How to read all columns as str with Polars on Rust?

322 views Asked by At

How to read all columns as string with polars at rust? That's my code

let df = CsvReader::from_path(filecsv)?.has_header(true).finish()?; Ok(df)

It read some data as int64, but I want to read all columns (whenever they're calls) as string. How can I do it?

2

There are 2 answers

0
BallpointBen On

If you want all columns to be strings, you can simply use infer_schema(Some(0)). This will use 0 rows to infer the schema, which results in all columns being “inferred” as strings (the default, most general type).

For LazyCsvReader the corresponding method would be with_infer_schema_length.

0
yyyz On

Here is my solution,it can only convert some(not all) fields to str and you need to add the smartstring crate.

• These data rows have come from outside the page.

-- ==== Sys2Proof/Certificates/Slice0/Obligations.lean ====
section
/-! DEFINITION. The statements for the provers: what the commands of the opcode table do, by the rules of the spec. Each statement's
docstring names the rules and the rows it completes. -/

open Sys2Proof Sys2Proof.Machine

/-! ## The sequencer -/

/-- The integer functions of R282 and R283, written on numbers: what ALU puts into g[d]; none for a reserved function. -/
def aluResult (fn : Nat) (a b : Word) : Option Word :=
  match fn with
  | 0x00 => some (BitVec.ofInt 64 (a.toInt + b.toInt))
  | 0x01 => some (BitVec.ofInt 64 (a.toInt - b.toInt))
  | 0x02 => some (BitVec.ofNat 64 (a.toNat * b.toNat))
  | 0x03 => some (BitVec.ofNat 64 (a.toNat * b.toNat / 2 ^ 64))
  | 0x04 => some (BitVec.ofInt 64 (a.toInt * b.toInt / 2 ^ 64))
  | 0x05 => some (if b.toNat = 0 then 0xFFFFFFFFFFFFFFFF else BitVec.ofNat 64 (a.toNat / b.toNat))
  | 0x06 => some (if b.toNat = 0 then 0xFFFFFFFFFFFFFFFF else BitVec.ofInt 64 (a.toInt.tdiv b.toInt))
  | 0x07 => some (if b.toNat = 0 then a else BitVec.ofNat 64 (a.toNat % b.toNat))
  | 0x08 => some (if b.toNat = 0 then a else BitVec.ofInt 64 (a.toInt.tmod b.toInt))
  | 0x09 => some (a &&& b)
  | 0x0A => some (a ||| b)
  | 0x0B => some (a ^^^ b)
  | 0x0C => some (BitVec.ofNat 64 (a.toNat * 2 ^ (b.toNat % 64)))
  | 0x0D => some (BitVec.ofNat 64 (a.toNat / 2 ^ (b.toNat % 64)))
  | 0x0E => some (BitVec.ofInt 64 (a.toInt / 2 ^ (b.toNat % 64)))
  | 0x0F => some (if a.toInt ≤ b.toInt then a else b)
  | 0x10 => some (if a.toInt ≤ b.toInt then b else a)
  | 0x11 => some (if a.toNat ≤ b.toNat then a else b)
  | 0x12 => some (if a.toNat ≤ b.toNat then b else a)
  | _ => none

/-- Halfword `h` of a register replaced, the others as before (R281, INS16). -/
def isIns16 (h imm : Nat) (old new : Word) : Prop :=
  ∀ j, j < 64 → new.getLsbD j = if j / 16 = h then imm.testBit (j % 16) else old.getLsbD j

/-- The conditions of R284 on numbers; none for a reserved value. -/
def cmpResult (cc : Nat) (a b : Word) : Option Bool :=
  match cc with
  | 0 => some (decide (a.toNat = b.toNat))
  | 1 => some (decide (a.toNat ≠ b.toNat))
  | 2 => some (decide (a.toNat < b.toNat))
  | 3 => some (decide (b.toNat ≤ a.toNat))
  | 4 => some (decide (a.toInt < b.toInt))
  | 5 => some (decide (b.toInt ≤ a.toInt))
  | _ => none

/-- The functions of PLOG (R284); none for a reserved value. -/
def plogResult (fn : Nat) (a b : Bool) : Option Bool :=
  match fn with
  | 0 => some (a && b)
  | 1 => some (a || b)
  | 2 => some (a != b)
  | 3 => some (a && ! b)
  | 4 => some (! a)
  | _ => none

/-- Model's choice (log 10): a sequencer command runs nothing but its own instruction, and nothing where no sequencer runs. -/
def Obligations.CommandForAnotherInstruction : Prop :=
  (∀ (c r : Nat) (f : Fetched) (op other : SeqOp) (s s' : State), AtOp c r f op s s' →
    seqCommand c other ≠ seqCommand c op → exec (seqCommand c other) s = .next (Quiet s)) ∧
  (∀ (c : Nat) (op : SeqOp) (s : State), c < 512 →
    (ropeOfCore c s = none ∨ (∃ r, ropeOfCore c s = some r ∧ ropeState r s ≠ RopeSt.running) ∨
      (coreOf c s).running = false) → exec (seqCommand c op) s = .next (Quiet s))

/-- ALU (R282, R283): completes row ALU. -/
def Obligations.AluWritesItsFunction : Prop :=
  ∀ (c r : Nat) (f : Fetched) (fn d a b : Nat) (v : Word) (s s' : State), Runs c r f (.alu fn d a b) s s' →
    aluResult fn ((coreOf c s).getG a) ((coreOf c s).getG b) = some v →
    ∃ t, exec (.alu c) s = .next t ∧ Only [.cores, .reads] s t ∧
      Retired c (pcAfter c f s) ((coreOf c s).setG d v) s t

use polars::datatypes::DataType::Utf8;
use polars::prelude::*;
use smartstring::SmartString;
use std::sync::Arc;
fn main() {
    let mut schema = Schema::new();
    schema.with_column(SmartString::from("some_columns"), Utf8);
    let df_csv = CsvReader::from_path("some_input.csv")
        .unwrap()
        .infer_schema(None)
        .has_header(true)
        .with_dtypes(Some(Arc::new(schema)))
        .finish()
        .unwrap();
    println!("{}", df_csv);
}

=================================================

After further experimentation, I find another way. This requires using the csv crate. First, you need read the CSV headers using rdr.headers() and map them into an iterator. Then, a schema is created by using from_iter.

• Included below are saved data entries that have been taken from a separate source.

/-! `modChan` writes `chans`. -/

@[simp] theorem modChan_pending (c : Nat) (f : Chan → Chan) : (modChan c f s).pending = s.pending := rfl
@[simp] theorem modChan_regs (c : Nat) (f : Chan → Chan) : (modChan c f s).regs = s.regs := rfl
@[simp] theorem modChan_latch (c : Nat) (f : Chan → Chan) : (modChan c f s).latch = s.latch := rfl
@[simp] theorem modChan_fns (c : Nat) (f : Chan → Chan) : (modChan c f s).fns = s.fns := rfl
@[simp] theorem modChan_mem (c : Nat) (f : Chan → Chan) : (modChan c f s).mem = s.mem := rfl
@[simp] theorem modChan_cores (c : Nat) (f : Chan → Chan) : (modChan c f s).cores = s.cores := rfl
@[simp] theorem modChan_ropes (c : Nat) (f : Chan → Chan) : (modChan c f s).ropes = s.ropes := rfl
@[simp] theorem modChan_rtes (c : Nat) (f : Chan → Chan) : (modChan c f s).rtes = s.rtes := rfl
@[simp] theorem modChan_xes (c : Nat) (f : Chan → Chan) : (modChan c f s).xes = s.xes := rfl
@[simp] theorem modChan_msgs (c : Nat) (f : Chan → Chan) : (modChan c f s).msgs = s.msgs := rfl
@[simp] theorem modChan_ports (c : Nat) (f : Chan → Chan) : (modChan c f s).ports = s.ports := rfl
@[simp] theorem modChan_switch (c : Nat) (f : Chan → Chan) : (modChan c f s).switch = s.switch := rfl
@[simp] theorem modChan_chans (c : Nat) (f : Chan → Chan) : (modChan c f s).chans = tmod {} s.chans c f := rfl
@[simp] theorem modChan_queues (c : Nat) (f : Chan → Chan) : (modChan c f s).queues = s.queues := rfl
@[simp] theorem modChan_instrCmds (c : Nat) (f : Chan → Chan) : (modChan c f s).instrCmds = s.instrCmds := rfl
@[simp] theorem modChan_tables (c : Nat) (f : Chan → Chan) : (modChan c f s).tables = s.tables := rfl
@[simp] theorem modChan_pools (c : Nat) (f : Chan → Chan) : (modChan c f s).pools = s.pools := rfl
@[simp] theorem modChan_belays (c : Nat) (f : Chan → Chan) : (modChan c f s).belays = s.belays := rfl
@[simp] theorem modChan_pf (c : Nat) (f : Chan → Chan) : (modChan c f s).pf = s.pf := rfl
@[simp] theorem modChan_sched (c : Nat) (f : Chan → Chan) : (modChan c f s).sched = s.sched := rfl
@[simp] theorem modChan_reads (c : Nat) (f : Chan → Chan) : (modChan c f s).reads = s.reads := rfl
@[simp] theorem modChan_readSeq (c : Nat) (f : Chan → Chan) : (modChan c f s).readSeq = s.readSeq := rfl
@[simp] theorem modChan_writes (c : Nat) (f : Chan → Chan) : (modChan c f s).writes = s.writes := rfl
@[simp] theorem modChan_heldSigs (c : Nat) (f : Chan → Chan) : (modChan c f s).heldSigs = s.heldSigs := rfl
@[simp] theorem modChan_seals (c : Nat) (f : Chan → Chan) : (modChan c f s).seals = s.seals := rfl
@[simp] theorem modChan_sealing (c : Nat) (f : Chan → Chan) : (modChan c f s).sealing = s.sealing := rfl
@[simp] theorem modChan_lockstep (c : Nat) (f : Chan → Chan) : (modChan c f s).lockstep = s.lockstep := rfl
@[simp] theorem modChan_bc (c : Nat) (f : Chan → Chan) : (modChan c f s).bc = s.bc := rfl
@[simp] theorem modChan_pins (c : Nat) (f : Chan → Chan) : (modChan c f s).pins = s.pins := rfl
@[simp] theorem modChan_pcie (c : Nat) (f : Chan → Chan) : (modChan c f s).pcie = s.pcie := rfl
@[simp] theorem modChan_events (c : Nat) (f : Chan → Chan) : (modChan c f s).events = s.events := rfl
@[simp] theorem modChan_scrubPos (c : Nat) (f : Chan → Chan) : (modChan c f s).scrubPos = s.scrubPos := rfl
@[simp] theorem modChan_out (c : Nat) (f : Chan → Chan) : (modChan c f s).out = s.out := rfl
@[simp] theorem modChan_fresh (c : Nat) (f : Chan → Chan) : (modChan c f s).fresh = s.fresh := rfl

/-! `modTables` writes `tables`. -/

@[simp] theorem modTables_pending (f : Tables → Tables) : (modTables f s).pending = s.pending := rfl
@[simp] theorem modTables_regs (f : Tables → Tables) : (modTables f s).regs = s.regs := rfl
@[simp] theorem modTables_latch (f : Tables → Tables) : (modTables f s).latch = s.latch := rfl
@[simp] theorem modTables_fns (f : Tables → Tables) : (modTables f s).fns = s.fns := rfl
@[simp] theorem modTables_mem (f : Tables → Tables) : (modTables f s).mem = s.mem := rfl
@[simp] theorem modTables_cores (f : Tables → Tables) : (modTables f s).cores = s.cores := rfl
@[simp] theorem modTables_ropes (f : Tables → Tables) : (modTables f s).ropes = s.ropes := rfl
@[simp] theorem modTables_rtes (f : Tables → Tables) : (modTables f s).rtes = s.rtes := rfl
@[simp] theorem modTables_xes (f : Tables → Tables) : (modTables f s).xes = s.xes := rfl
@[simp] theorem modTables_msgs (f : Tables → Tables) : (modTables f s).msgs = s.msgs := rfl
@[simp] theorem modTables_ports (f : Tables → Tables) : (modTables f s).ports = s.ports := rfl
@[simp] theorem modTables_switch (f : Tables → Tables) : (modTables f s).switch = s.switch := rfl
@[simp] theorem modTables_chans (f : Tables → Tables) : (modTables f s).chans = s.chans := rfl
@[simp] theorem modTables_queues (f : Tables → Tables) : (modTables f s).queues = s.queues := rfl
@[simp] theorem modTables_instrCmds (f : Tables → Tables) : (modTables f s).instrCmds = s.instrCmds := rfl
@[simp] theorem modTables_tables (f : Tables → Tables) : (modTables f s).tables = f s.tables := rfl
@[simp] theorem modTables_pools (f : Tables → Tables) : (modTables f s).pools = s.pools := rfl
@[simp] theorem modTables_belays (f : Tables → Tables) : (modTables f s).belays = s.belays := rfl
@[simp] theorem modTables_pf (f : Tables → Tables) : (modTables f s).pf = s.pf := rfl
@[simp] theorem modTables_sched (f : Tables → Tables) : (modTables f s).sched = s.sched := rfl
@[simp] theorem modTables_reads (f : Tables → Tables) : (modTables f s).reads = s.reads := rfl
@[simp] theorem modTables_readSeq (f : Tables → Tables) : (modTables f s).readSeq = s.readSeq := rfl
@[simp] theorem modTables_writes (f : Tables → Tables) : (modTables f s).writes = s.writes := rfl
@[simp] theorem modTables_heldSigs (f : Tables → Tables) : (modTables f s).heldSigs = s.heldSigs := rfl
@[simp] theorem modTables_seals (f : Tables → Tables) : (modTables f s).seals = s.seals := rfl
@[simp] theorem modTables_sealing (f : Tables → Tables) : (modTables f s).sealing = s.sealing := rfl
@[simp] theorem modTables_lockstep (f : Tables → Tables) : (modTables f s).lockstep = s.lockstep := rfl
@[simp] theorem modTables_bc (f : Tables → Tables) : (modTables f s).bc = s.bc := rfl
@[simp] theorem modTables_pins (f : Tables → Tables) : (modTables f s).pins = s.pins := rfl
@[simp] theorem modTables_pcie (f : Tables → Tables) : (modTables f s).pcie = s.pcie := rfl
@[simp] theorem modTables_events (f : Tables → Tables) : (modTables f s).events = s.events := rfl
@[simp] theorem modTables_scrubPos (f : Tables → Tables) : (modTables f s).scrubPos = s.scrubPos := rfl
@[simp] theorem modTables_out (f : Tables → Tables) : (modTables f s).out = s.out := rfl
@[simp] theorem modTables_fresh (f : Tables → Tables) : (modTables f s).fresh = s.fresh := rfl

/-! `modQueue` writes `queues`. -/

@[simp] theorem modQueue_pending (q : Nat) (f : CmdQ → CmdQ) : (modQueue q f s).pending = s.pending := rfl
@[simp] theorem modQueue_regs (q : Nat) (f : CmdQ → CmdQ) : (modQueue q f s).regs = s.regs := rfl
@[simp] theorem modQueue_latch (q : Nat) (f : CmdQ → CmdQ) : (modQueue q f s).latch = s.latch := rfl
@[simp] theorem modQueue_fns (q : Nat) (f : CmdQ → CmdQ) : (modQueue q f s).fns = s.fns := rfl
@[simp] theorem modQueue_mem (q : Nat) (f : CmdQ → CmdQ) : (modQueue q f s).mem = s.mem := rfl
@[simp] theorem modQueue_cores (q : Nat) (f : CmdQ → CmdQ) : (modQueue q f s).cores = s.cores := rfl
@[simp] theorem modQueue_ropes (q : Nat) (f : CmdQ → CmdQ) : (modQueue q f s).ropes = s.ropes := rfl
@[simp] theorem modQueue_rtes (q : Nat) (f : CmdQ → CmdQ) : (modQueue q f s).rtes = s.rtes := rfl
@[simp] theorem modQueue_xes (q : Nat) (f : CmdQ → CmdQ) : (modQueue q f s).xes = s.xes := rfl
@[simp] theorem modQueue_msgs (q : Nat) (f : CmdQ → CmdQ) : (modQueue q f s).msgs = s.msgs := rfl
@[simp] theorem modQueue_ports (q : Nat) (f : CmdQ → CmdQ) : (modQueue q f s).ports = s.ports := rfl
@[simp] theorem modQueue_switch (q : Nat) (f : CmdQ → CmdQ) : (modQueue q f s).switch = s.switch := rfl
@[simp] theorem modQueue_chans (q : Nat) (f : CmdQ → CmdQ) : (modQueue q f s).chans = s.chans := rfl
@[simp] theorem modQueue_instrCmds (q : Nat) (f : CmdQ → CmdQ) : (modQueue q f s).instrCmds = s.instrCmds := rfl
@[simp] theorem modQueue_tables (q : Nat) (f : CmdQ → CmdQ) : (modQueue q f s).tables = s.tables := rfl
@[simp] theorem modQueue_pools (q : Nat) (f : CmdQ → CmdQ) : (modQueue q f s).pools = s.pools := rfl
@[simp] theorem modQueue_belays (q : Nat) (f : CmdQ → CmdQ) : (modQueue q f s).belays = s.belays := rfl
@[simp] theorem modQueue_pf (q : Nat) (f : CmdQ → CmdQ) : (modQueue q f s).pf = s.pf := rfl
@[simp] theorem modQueue_sched (q : Nat) (f : CmdQ → CmdQ) : (modQueue q f s).sched = s.sched := rfl
@[simp] theorem modQueue_reads (q : Nat) (f : CmdQ → CmdQ) : (modQueue q f s).reads = s.reads := rfl
@[simp] theorem modQueue_readSeq (q : Nat) (f : CmdQ → CmdQ) : (modQueue q f s).readSeq = s.readSeq := rfl
@[simp] theorem modQueue_writes (q : Nat) (f : CmdQ → CmdQ) : (modQueue q f s).writes = s.writes := rfl
@[simp] theorem modQueue_heldSigs (q : Nat) (f : CmdQ → CmdQ) : (modQueue q f s).heldSigs = s.heldSigs := rfl
@[simp] theorem modQueue_seals (q : Nat) (f : CmdQ → CmdQ) : (modQueue q f s).seals = s.seals := rfl
@[simp] theorem modQueue_sealing (q : Nat) (f : CmdQ → CmdQ) : (modQueue q f s).sealing = s.sealing := rfl
@[simp] theorem modQueue_lockstep (q : Nat) (f : CmdQ → CmdQ) : (modQueue q f s).lockstep = s.lockstep := rfl
@[simp] theorem modQueue_bc (q : Nat) (f : CmdQ → CmdQ) : (modQueue q f s).bc = s.bc := rfl
@[simp] theorem modQueue_pins (q : Nat) (f : CmdQ → CmdQ) : (modQueue q f s).pins = s.pins := rfl
@[simp] theorem modQueue_pcie (q : Nat) (f : CmdQ → CmdQ) : (modQueue q f s).pcie = s.pcie := rfl
@[simp] theorem modQueue_events (q : Nat) (f : CmdQ → CmdQ) : (modQueue q f s).events = s.events := rfl
@[simp] theorem modQueue_scrubPos (q : Nat) (f : CmdQ → CmdQ) : (modQueue q f s).scrubPos = s.scrubPos := rfl
@[simp] theorem modQueue_out (q : Nat) (f : CmdQ → CmdQ) : (modQueue q f s).out = s.out := rfl
@[simp] theorem modQueue_fresh (q : Nat) (f : CmdQ → CmdQ) : (modQueue q f s).fresh = s.fresh := rfl

/-! `modPool` writes `pools`. -/

@[simp] theorem modPool_pending (p : Nat) (f : Pool → Pool) : (modPool p f s).pending = s.pending := rfl
@[simp] theorem modPool_regs (p : Nat) (f : Pool → Pool) : (modPool p f s).regs = s.regs := rfl
@[simp] theorem modPool_latch (p : Nat) (f : Pool → Pool) : (modPool p f s).latch = s.latch := rfl
@[simp] theorem modPool_fns (p : Nat) (f : Pool → Pool) : (modPool p f s).fns = s.fns := rfl
@[simp] theorem modPool_mem (p : Nat) (f : Pool → Pool) : (modPool p f s).mem = s.mem := rfl
@[simp] theorem modPool_cores (p : Nat) (f : Pool → Pool) : (modPool p f s).cores = s.cores := rfl
@[simp] theorem modPool_ropes (p : Nat) (f : Pool → Pool) : (modPool p f s).ropes = s.ropes := rfl
@[simp] theorem modPool_rtes (p : Nat) (f : Pool → Pool) : (modPool p f s).rtes = s.rtes := rfl
@[simp] theorem modPool_xes (p : Nat) (f : Pool → Pool) : (modPool p f s).xes = s.xes := rfl
@[simp] theorem modPool_msgs (p : Nat) (f : Pool → Pool) : (modPool p f s).msgs = s.msgs := rfl
@[simp] theorem modPool_ports (p : Nat) (f : Pool → Pool) : (modPool p f s).ports = s.ports := rfl
@[simp] theorem modPool_switch (p : Nat) (f : Pool → Pool) : (modPool p f s).switch = s.switch := rfl
@[simp] theorem modPool_chans (p : Nat) (f : Pool → Pool) : (modPool p f s).chans = s.chans := rfl
@[simp] theorem modPool_queues (p : Nat) (f : Pool → Pool) : (modPool p f s).queues = s.queues := rfl
@[simp] theorem modPool_instrCmds (p : Nat) (f : Pool → Pool) : (modPool p f s).instrCmds = s.instrCmds := rfl
@[simp] theorem modPool_tables (p : Nat) (f : Pool → Pool) : (modPool p f s).tables = s.tables := rfl
@[simp] theorem modPool_pools (p : Nat) (f : Pool → Pool) : (modPool p f s).pools = tmod {} s.pools p f := rfl
@[simp] theorem modPool_belays (p : Nat) (f : Pool → Pool) : (modPool p f s).belays = s.belays := rfl
@[simp] theorem modPool_pf (p : Nat) (f : Pool → Pool) : (modPool p f s).pf = s.pf := rfl
@[simp] theorem modPool_sched (p : Nat) (f : Pool → Pool) : (modPool p f s).sched = s.sched := rfl
@[simp] theorem modPool_reads (p : Nat) (f : Pool → Pool) : (modPool p f s).reads = s.reads := rfl
@[simp] theorem modPool_readSeq (p : Nat) (f : Pool → Pool) : (modPool p f s).readSeq = s.readSeq := rfl
@[simp] theorem modPool_writes (p : Nat) (f : Pool → Pool) : (modPool p f s).writes = s.writes := rfl
@[simp] theorem modPool_heldSigs (p : Nat) (f : Pool → Pool) : (modPool p f s).heldSigs = s.heldSigs := rfl
@[simp] theorem modPool_seals (p : Nat) (f : Pool → Pool) : (modPool p f s).seals = s.seals := rfl
@[simp] theorem modPool_sealing (p : Nat) (f : Pool → Pool) : (modPool p f s).sealing = s.sealing := rfl
@[simp] theorem modPool_lockstep (p : Nat) (f : Pool → Pool) : (modPool p f s).lockstep = s.lockstep := rfl
@[simp] theorem modPool_bc (p : Nat) (f : Pool → Pool) : (modPool p f s).bc = s.bc := rfl
@[simp] theorem modPool_pins (p : Nat) (f : Pool → Pool) : (modPool p f s).pins = s.pins := rfl
@[simp] theorem modPool_pcie (p : Nat) (f : Pool → Pool) : (modPool p f s).pcie = s.pcie := rfl
@[simp] theorem modPool_events (p : Nat) (f : Pool → Pool) : (modPool p f s).events = s.events := rfl
@[simp] theorem modPool_scrubPos (p : Nat) (f : Pool → Pool) : (modPool p f s).scrubPos = s.scrubPos := rfl
@[simp] theorem modPool_out (p : Nat) (f : Pool → Pool) : (modPool p f s).out = s.out := rfl
@[simp] theorem modPool_fresh (p : Nat) (f : Pool → Pool) : (modPool p f s).fresh = s.fresh := rfl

use polars::datatypes::DataType::Utf8;
use polars::prelude::*;
use std::sync::Arc;

fn main() {
    
    let mut rdr = csv::Reader::from_path("some_input.csv").unwrap();

    let column_names = rdr.headers().unwrap().iter().map(|item| Field::new(item,Utf8));
    let schema = Schema::from_iter(column_names);
    let df_csv = CsvReader::from_path("some_input.csv")
        .unwrap()
        .infer_schema(None)
        .has_header(true)
        .with_dtypes(Some(Arc::new(schema)))
        .finish()
        .unwrap();
    println!("{}", df_csv);
}

The drawback of this approach is that it requires reading the file twice, which can be inefficient. Unfortunately, I haven't found a suitable API to avoid this limitation at the moment.

Maybe there are better solutions...?